Qui abita solo la voglia smisurata di non vedere in campo una squadra frastornata e disorientata, ma una squadra con le sue certezze e i suoi punti di riferimento o almeno qualcosa di simile. Il presidente Berlusconi non deve prenderla sul personale l'espressione un po' così dei suoi giocatori al pensiero che non ci sia più Sinisa Mihajlovic. Bene o male, a torto o a ragione, per loro era diventato un punto di riferimento, soprattutto psicologico. Seguendolo avevano forse smesso di interrogarsi su tanti altri perché, perché ad esempio la Curva, che certamente lo fa nelle sue intenzioni per amore e per passione da parte dei suoi ragazzi, contesta dal primo minuto del Campionato il loro diretto responsabile sportivo, quello che ai loro occhi è la società di tutti i giorni.
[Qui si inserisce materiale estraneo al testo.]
-- ==== Sys2Proof/Laws/Step.lean ====
section
/-! SUPPORT. What a step can do, said once (`step_cases`), and what
the fetch reads. -/

namespace Sys2Proof.Machine

/-- The state in which the fetched instruction executes (R100). -/
def fetched (s : State) : State := s.advance (instrLen (s.cell s.pc))

variable {s t : State}

@[simp] theorem fetched_cfg (s : State) : (fetched s).cfg = s.cfg := rfl
@[simp] theorem fetched_regs (s : State) : (fetched s).regs = s.regs := rfl
@[simp] theorem fetched_pc (s : State) : (fetched s).pc = s.pc + instrLen (s.cell s.pc) := rfl
@[simp] theorem fetched_sp (s : State) : (fetched s).sp = s.sp := rfl
@[simp] theorem fetched_stack (s : State) : (fetched s).stack = s.stack := rfl
@[simp] theorem fetched_run (s : State) : (fetched s).run = s.run := rfl
@[simp] theorem fetched_display (s : State) : (fetched s).display = s.display := rfl
@[simp] theorem fetched_lastKey (s : State) : (fetched s).lastKey = s.lastKey := rfl
@[simp] theorem fetched_mem (s : State) : (fetched s).mem = s.mem := rfl
@[simp] theorem fetched_cycles (s : State) : (fetched s).cycles = s.cycles + 1 := rfl
@[simp] theorem fetched_out (s : State) : (fetched s).out = s.out := rfl
@[simp] theorem fetched_faulted (s : State) : (fetched s).faulted = s.faulted := rfl
@[simp] theorem fetched_ports (s : State) : (fetched s).ports = s.ports := rfl

/-- The opcode cell is fetched from memory as it is. -/
theorem fetchCells_c0 (h : s.pc < memSize) : (fetchCells s).c0 = s.cell s.pc := by simp [fetchCells, fetchCell, h]

/-- The opcode cell of the instruction that a step executes. -/
theorem cell_pc_of_opcode (h : s.pc < memSize) {op : Val} (ho : (decodeCells (fetchCells s)).opcode = op) :
    s.cell s.pc = op := by
  rw [← ho, decodeCells_opcode, fetchCells_c0 h]

/-- A step that executes a service's row fetched INT with that service's code. -/
theorem cells_pc_of_service (h : s.pc < memSize) {k : Service}
    (hk : (decodeCells (fetchCells s)).decodedRow = rowOfService k) :
    s.cell s.pc = opcodeCell .int ∧ fetchCell s (s.pc + 1) = serviceCell k := by
  rw [decodeCells_decodedRow] at hk
  rw [← fetchCells_c0 h]
  exact cells_of_service hk

/-- A running engine with `pc` in memory: the step is the execution, then the sample. -/
theorem step_running (hr : s.run = .running) (hp : s.pc < memSize) {u : State}
    (he : exec (decodeCells (fetchCells s)) (fetched s) = .next u) : step s = .next (hostSample u) := by
  have he' : exec (decodeCells (fetchCells s)) (s.advance (instrLen (fetchCells s).c0)) = .next u := by
    rw [fetchCells_c0 hp]; exact he
  simp [step, hr, Nat.not_le.mpr hp, he']

/-- Everything a step that answers a next state can be: the end-of-memory halt, or an executed instruction and the
host's sample. -/
theorem step_cases (h : step s = .next t) :
    s.run = .running ∧
    ((memSize ≤ s.pc ∧ t = s.halt) ∨
      (s.pc < memSize ∧ ∃ u, exec (decodeCells (fetchCells s)) (fetched s) = .next u ∧ t = hostSample u)) := by
  cases hr : s.run with
  | halted => simp [step, hr] at h
  | running =>
    refine ⟨rfl, ?_⟩
    by_cases hp : memSize ≤ s.pc
    · simp only [step, hr, if_pos hp] at h
      exact .inl ⟨hp, (Host.Outcome.next.inj h).symm⟩
    · have hp' := Nat.lt_of_not_le hp
      obtain ⟨u, hu⟩ := exec_next (decodeCells (fetchCells s)) (fetched s)
      exact .inr ⟨hp', u, hu, Host.Outcome.next.inj (h.symm.trans (step_running hr hp' hu))⟩

/-- The same with everything the instruction can do: the form the rules of the whole machine are read off. -/
theorem step_effect (h : step s = .next t) :
    s.run = .running ∧
    ((memSize ≤ s.pc ∧ t = s.halt) ∨
      (s.pc < memSize ∧ ∃ u, Effect (fetched s) (decodeCells (fetchCells s)) u ∧ t = hostSample u)) := by
  obtain ⟨hr, h | ⟨hp, u, hu, rfl⟩⟩ := step_cases h
  · exact ⟨hr, .inl h⟩
  · exact ⟨hr, .inr ⟨hp, u, exec_effect hu, rfl⟩⟩

/-- An induction over reached states, packaged once. -/
theorem Reaches.keeps {P : State → Prop} (h0 : P s) (hs : ∀ t u, P t → Machine.step t = .next u → P u)
    (h : Reaches s t) : P t := by
  induction h with
  | refl => exact h0
  | step _ ht ih => exact hs _ _ ih ht

/-- What a fetch sees in a state that differs in registers, output and the like only. -/
theorem fetchCell_congr {s t : State} (h : t.mem = s.mem) (n : Nat) : fetchCell t n = fetchCell s n := by
  simp [fetchCell, State.cell, h]

/-- The word placed by `withFetchWord` is fetched: its first cell stands at `pc`. -/
theorem withFetchWord_cell (s : State) (hm : s.mem.wf) (nbits w k : Nat) (hk : k < 4)
    (hb : s.pc + k < memSize) :
    fetchCell (s.withFetchWord nbits w) (s.pc + k) = tableCell w k := by
  have hread := Memory.read_writeAll hm s.pc (tableCells w) (s.pc + k) hb
  have hlen : s.pc ≤ s.pc + k ∧ s.pc + k - s.pc < (tableCells w).length := by simp [tableCells]; omega
  simp only [fetchCell, hb, if_true, State.cell, State.withFetchWord, hread, dif_pos hlen]
  have : s.pc + k - s.pc = k := by omega
  simp only [this]
  match k, hk with
  | 0, _ => rfl
  | 1, _ => rfl
  | 2, _ => rfl
  | 3, _ => rfl

end Sys2Proof.Machine
end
Il contestato affronta senza problemi, ma tutto questo agli occhi dei giocatori si declina e si trasforma in un punto interrogativo grande così, in una atmosfera opaca. Nel bailamme non è facile per i giocatori del Milan dare il massimo del proprio valore: quando c'è una atmosfera che ti opprime come singolo e come collettivo rischi di essere ed effettivamente sei sotto l'asticella del rendimento ideale. Ora in tempi tremendamente brevi il gruppo deve staccare la spina temperamentale e psicologica di Sinisa e attaccare quella tecnica e tattica di Cristian, fatta di cose buone e pure che fanno fatica ad essere anche immediate. In mezzo a tutto questo chi non ci dorme la notte, chi soffre, chi ama i tifosi non evoluti perché si incazzano e sputano amaro ma che per un Milan-Frosinone qualsiasi tengono la fidanzata a Milano e non la portano al lago. Perché è questo il tifoso vero, naturalmente senza virgolette.